The concept of life is vague without information. Information has enabled a man to perform his routine activities in an efficient way. For decision-making, we need the support of information (Kumar, 2004). Modern society depends on information for all its activities. Every person has the need for information. Without valid and up-to-date information, it is impossible to do progress in any field of life (Bajpai, 1999). Understanding of information needs and information-seeking behavior of various professional groups is essential as it helps in the planning, implementation and operation of information system and services in the given work settings (Devadason & Lingam, 1997). Legal information is basic to all, both lawyers and non-lawyers. The law is supposed to be understood and used by each and every citizen (Otike, 1997). Lawyers are individuals who have a wide range of responsibilities and duties when it comes to their profession. Their role in society is even more important as they are acting as a voice for others (Exforsys, 2010). In today's world, legal issues spring up almost always on a regular basis. Most probably, one does not have the time to handle all of them. Having a lawyer to take care of one's legal affair is very much required and it is one sure way to get free from unnecessary headaches (Hood, 2006). Lawyers are the protectors of the people. They play a very important role in maintaining order in one place. In addition, a number of positions in the government are being held by lawyers. Thus, they contribute in providing and regulating peace in the community (Buzzle, 2010).
Research Methodology and Data Collection Approach
Survey of the lawyer's community at District Bar Council, Bahawalpur was conducted by the researcher and data were collected with the help of a structured, peer-reviewed and pilot-tested questionnaire. Seventy questionnaires were distributed among the lawyers for data collection and 54 questionnaires were filled out by the lawyers. The response rate was 77%. Due to the busy schedule of the lawyers, the researcher faced difficulty in data collection. The collected data were analyzed through SPSS software version 14.

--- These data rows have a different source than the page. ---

/-- A field as a write leaves it (Table 0.5). STW_PKEY keeps its key, which reads as zero. -/
def fieldWritten (lock : Bool) (old v : Nat) (f : RegField) : Nat :=
  match f.acc with
  | .rw => bits v f.hi f.lo
  | .rwl => bif lock then bits old f.hi f.lo else bits v f.hi f.lo
  | .rw1c => bits old f.hi f.lo - Nat.land (bits old f.hi f.lo) (bits v f.hi f.lo)
  | _ => bits old f.hi f.lo

/-- A register as a write leaves it. -/
def merged (lock : Bool) (r : Reg) (old v : Nat) : Nat :=
  bif r == .stwPkey then v
  else (regRow r).fields.foldl (fun a f => a + fieldWritten lock old v f * 2 ^ f.lo) 0

/-- The values that a block clamps when it is written (Tables 15.9 and 15.10). -/
def clamped (r : Reg) (v : Nat) : Nat :=
  match r with
  | .pwrTdp => clampPwrTdp v
  | .pwrCtl => clampPwrCtl v
  | .thmCtl => clampThm v
  | _ => v

/-- The refusal of a write by the rules of the register's block (R204, R210, R226, R227, R248, R252, R253, R346, R347, R361); 0 when it is
accepted. -/
def blockStatus (s : State) (p : Place) (v : Nat) : Status :=
  match p.reg with
  | .numCtl => numCtlStatus s p.i v
  | .numAsybaseLo => asybaseStatus s p.i
  | .numAsybaseHi => asybaseStatus s p.i
  | .alcHbmq => quotaStatus s p.i false (bits v 18 0)
  | .alcT2q => quotaStatus s p.i true (bits v 20 0)
  | .alcBw => bwStatus s p.i v
  | .schBench => benchMaskStatus s p.i v
  | .schCtl => schCtlStatus s p.i v
  | .schSaveq => bif locked s .schSaveq p.i then 0 else saveqStatus s p.i (bits v 15 0)
  | .fabTbl => bif bit v 31 then fabSwapStatus s else 0
  | .fabPslice => bif locked s .fabPslice 0 then 0 else psliceStatus s p.i v
  | .rmaRankLo => rankStatus false v
  | .rmaRankHi => rankStatus true v
  | _ => 0

/-- Half of a table entry of the shadow set; writes while the part drains are ignored (R349). -/
def shadowHalf (hi : Bool) (old v : Nat) : BitVec 64 :=
  BitVec.ofNat 64 (bif hi then old % 2 ^ 32 + v * 2 ^ 32 else old / 2 ^ 32 * 2 ^ 32 + v)
def shadowRouteSet (hi : Bool) (d v : Nat) (s : State) : State :=
  bif draining s then s
  else { s with fabShadow := { s.fabShadow with routes := tset s.fabShadow.routes d (shadowHalf hi (s.fabShadow.route d) v) } }
def shadowTreeSet (hi : Bool) (d v : Nat) (s : State) : State :=
  bif draining s then s
  else { s with fabShadow := { s.fabShadow with trees := tset s.fabShadow.trees d (shadowHalf hi (s.fabShadow.tree d) v) } }

/-- A bucket of a partition whose depth changes from `d0` to `d1`: it keeps its tokens, and what exceeds the new depth is discarded (Table
16.3). -/
def rebucket (p d1 g : Nat) (s : State) : State :=
  let v := bucket s p g
  modPartition p (fun x => { x with
    tokens := tset x.tokens g (Nat.min d1 v)
    discarded := tset x.discarded g (tget x.discarded g 0 + (v - d1)) }) s

/-- ALC_BW takes a new value; the buckets keep their tokens over a change of DEPTH. -/
def bwWritten (p v : Nat) (s : State) : State :=
  let d1 := Nat.max 1 (bits v 27 16) * 1024 * 8
  bif d1 == bucketDepth s p then setRaw .alcBw p 0 v s
  else setRaw .alcBw p 0 v ((List.range 96).foldl (fun s g => rebucket p d1 g s) s)

/-- SEQ_FAULT written: clearing VALID lets SEQ_FAULT and SEQ_FOFF take the next fault (Table 3.13). -/
def seqFaultWritten (b v : Nat) (s : State) : State :=
  bif bit v 31 then modBench b (fun x => { x with fvalid := false, ford := 0, fstatus := 0, foff := 0 }) s else s

/-- The register takes the value written, in the field of the state that holds it. -/
def storePlace (p : Place) (old v : Nat) (s : State) : State :=
  let new := merged (locked s p.reg p.i) p.reg old (clamped p.reg v)
  match p.reg with
  | .fabSrtLo => shadowRouteSet false p.i v s
  | .fabSrtHi => shadowRouteSet true p.i v s
  | .fabStreeLo => shadowTreeSet false p.i v s
  | .fabStreeHi => shadowTreeSet true p.i v s
  | .alcBw => bwWritten p.i new s
  | .seqFault => seqFaultWritten p.bench v s
  | r => setRaw r p.i p.j new s

/-- What a write sets off beside the register: the WO fields and the rules of the blocks. `lock` is the lock before the write. -/
def afterWrite (p : Place) (lock : Bool) (old v : Nat) (mctp : Option (List Byte)) (s : State) : State :=
  match p.reg with
  | .numCtl => numCtlWritten p.i old v s
  | .optCtl => optCtlWritten p.i old v s
  | .optSwap => optSwapWritten p.i v s
  | .fabTbl => let s := bif bit v 31 then fabSwap s else s
               bif bit v 30 then fabForce s else s
  | .rmaPurge => bif bit v 31 then rmaPurge (bits v 12 0) s else s
  | .updCtl => updCtlWritten v mctp s
  | .fwpCtl => fwpCtlWritten v s
  | .attExtctl => bif bit v 31 then attExtend lock s else s
  | .attOwnctl => ownCtlWritten v s
  | .alcHbmq => checkQuotas s
  | .ageCtl => bif bit v 0 then { s with planNow := true } else s
  | .calCtl => calCtlWritten lock v s
  | .errCmd => errCmdWritten v s
  | .errCensus => bif bit v 31 then censusGo s else s
  | .dbgLoop => dbgLoopWritten v s
  | .dbgP1500 => p1500Written v s
  | _ => s

/-- A write that its block accepts. -/
def commitPlace (p : Place) (v : Nat) (mctp : Option (List Byte)) (s : State) : State :=
  let old := raw s p.reg p.i p.j
  afterWrite p (locked s p.reg p.i) old v mctp (storePlace p old v s)

/-- A HI register written through path `k`: a held LO write takes effect with it; a refusal of either half refuses both (R13). -/
def writeHi (k : Nat) (p : Place) (lo : Reg) (v : Nat) (s : State) : Status × State :=
  let q : Place := ⟨lo, p.i, p.j⟩
  let a := regAddr lo p.i p.j
  let st := blockStatus s p v
  bif !(st == 0) then (st, s)
  else match tget? (pathRegs s k).held a with
    | none => (0, commitPlace p v none s)
    | some w =>
      let st := blockStatus s q w.toNat
      bif !(st == 0) then (st, s)
      else (0, commitPlace p v none (commitPlace q w.toNat none (modPath k (fun x => { x with held := terase x.held a }) s)))

/-- A LO register written through path `k` is held for its HI (R13), unless its block refuses it. -/
def writeLo (k : Nat) (p : Place) (v : Nat) (s : State) : Status × State :=
  let st := blockStatus s p v
  bif !(st == 0) then (st, s)
  else (0, modPath k (fun x => { x with held := tset x.held (regAddr p.reg p.i p.j) (BitVec.ofNat 32 v) }) s)

/-- A register written through path `k`. -/
def writeThrough (k : Nat) (p : Place) (v : Nat) (mctp : Option (List Byte)) (s : State) : Status × State :=
  match p.reg.hiOf, p.reg.loOf with
  | some _, _ => writeLo k p v s
  | none, some lo => writeHi k p lo v s
  | none, none =>
    let st := blockStatus s p v
    bif st == 0 then (0, commitPlace p v mctp s) else (st, s)

/-- A write of the register at an address through a path: its status and the state after it (R33, R36, R37, R10). -/
def regWriteM (path : Path) (a v : Nat) (mctp : Option (List Byte)) (s : State) : Status × State :=
  bif !(decoded a) then (0x020B, s)
  else
    let p := placeAt a
    bif !(mayWrite s path a p) then (0x081D, s)
    else bif regFenced s a then (0x0304, s)
    else match p with
      | none => (0, s)
      | some x => bif writable x.reg then writeThrough (pathNo path) x v mctp s else (0, s)
def regWrite (path : Path) (a v : Nat) (s : State) : Status × State := regWriteM path a v none s

/-! ## The commands that write a register -/

/-- A management packet of a node with this write (R357). -/
def mgmtPacket (node a v : Nat) (p : Packet) : Bool :=
  p.route.src.toNat == node && p.body == .mgmtWrite (BitVec.ofNat 32 a) (BitVec.ofNat 32 v)

/-- Whether I3C answers a register access: in a thermal trip only reads of GEN and THM_TRIP (R478), in recovery only GEN (R449), else
the Steward's core 3 (Table 14.1). -/
def i3cAnswers (s : State) (a : Nat) (write : Bool) : Bool :=
  s.inReset.isNone &&
    (bif s.tripped then !write && (inGen a || a == 0x400004)
     else bif s.recovery then inGen a
     else s.verified && dutyRuns s 4)

/-- Whether a queue pair of a use is live on a port that is up: a host reaches the part in no other way (R2). -/
def reached (s : State) (f : QpKind → Bool) : Bool := s.qps.any fun q => !q.2.failed && f q.2.kind && portUp s q.2.port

The main objectives of the study were to investigate:
1. For what purpose, lawyers search for information?
2. What are the information seeking habits of lawyers?
3. From where do they generally get information resources?
4. What do they do in case of urgent need of information?
5. What is the impact of ICT on information seeking behavior of the lawyers?
Important Research Questions
* What are the actual information needs of the lawyers community?
* What kind of information is sought by them?
* What methods are used for seeking information?
* What is the users' response towards new information and communication technologies?
* What is the current state of provision of various kinds of library services? And is that well responsive to the changing needs of its lawyers community?
* What are the problems of seeking information and how it can be solved?
* What are types of reading material available in the library and does it satisfy its community's needs effectively?
* What is users' information sources preference and do the library staff familiar with it?
* What are the study places preferences by them?
* What kinds of difficulties faced by lawyers in the process of seeking information (print and non-print)?
Review of the Studies on Information Seeking Behavior of Lawyers
There are several studies conducted at international level to examine the information needs and information seeking behavior of lawyers. This section will briefly review the studies on information seeking behavior of lawyers for gaining a better understanding of lawyers' information seeking behavior.
Kuhlthau & Tama (2001) explored the information search process of lawyers. Findings revealed that these lawyers frequently were involved in complex tasks and to accomplish these complex tasks, they preferred printed texts over computer databases primarily because computer databases required well-specified requests and did not offer an option for examining a wide range of information at one time.
Makri (2009) in his doctoral thesis studied lawyer's information behavior leading to the development of two methods for evaluating electronic resources. Overall, findings were positive regarding both methods and useful suggestions for improving the methods were made.
Otike (2000) explored the legal information needs of lawyers in Kenya. It was noted that a lawyer's work is determined by the legal needs of the clients, which, in turn, influences the information needs of the lawyer. The lawyers seek assistance from the High Court library or collections in other law firms.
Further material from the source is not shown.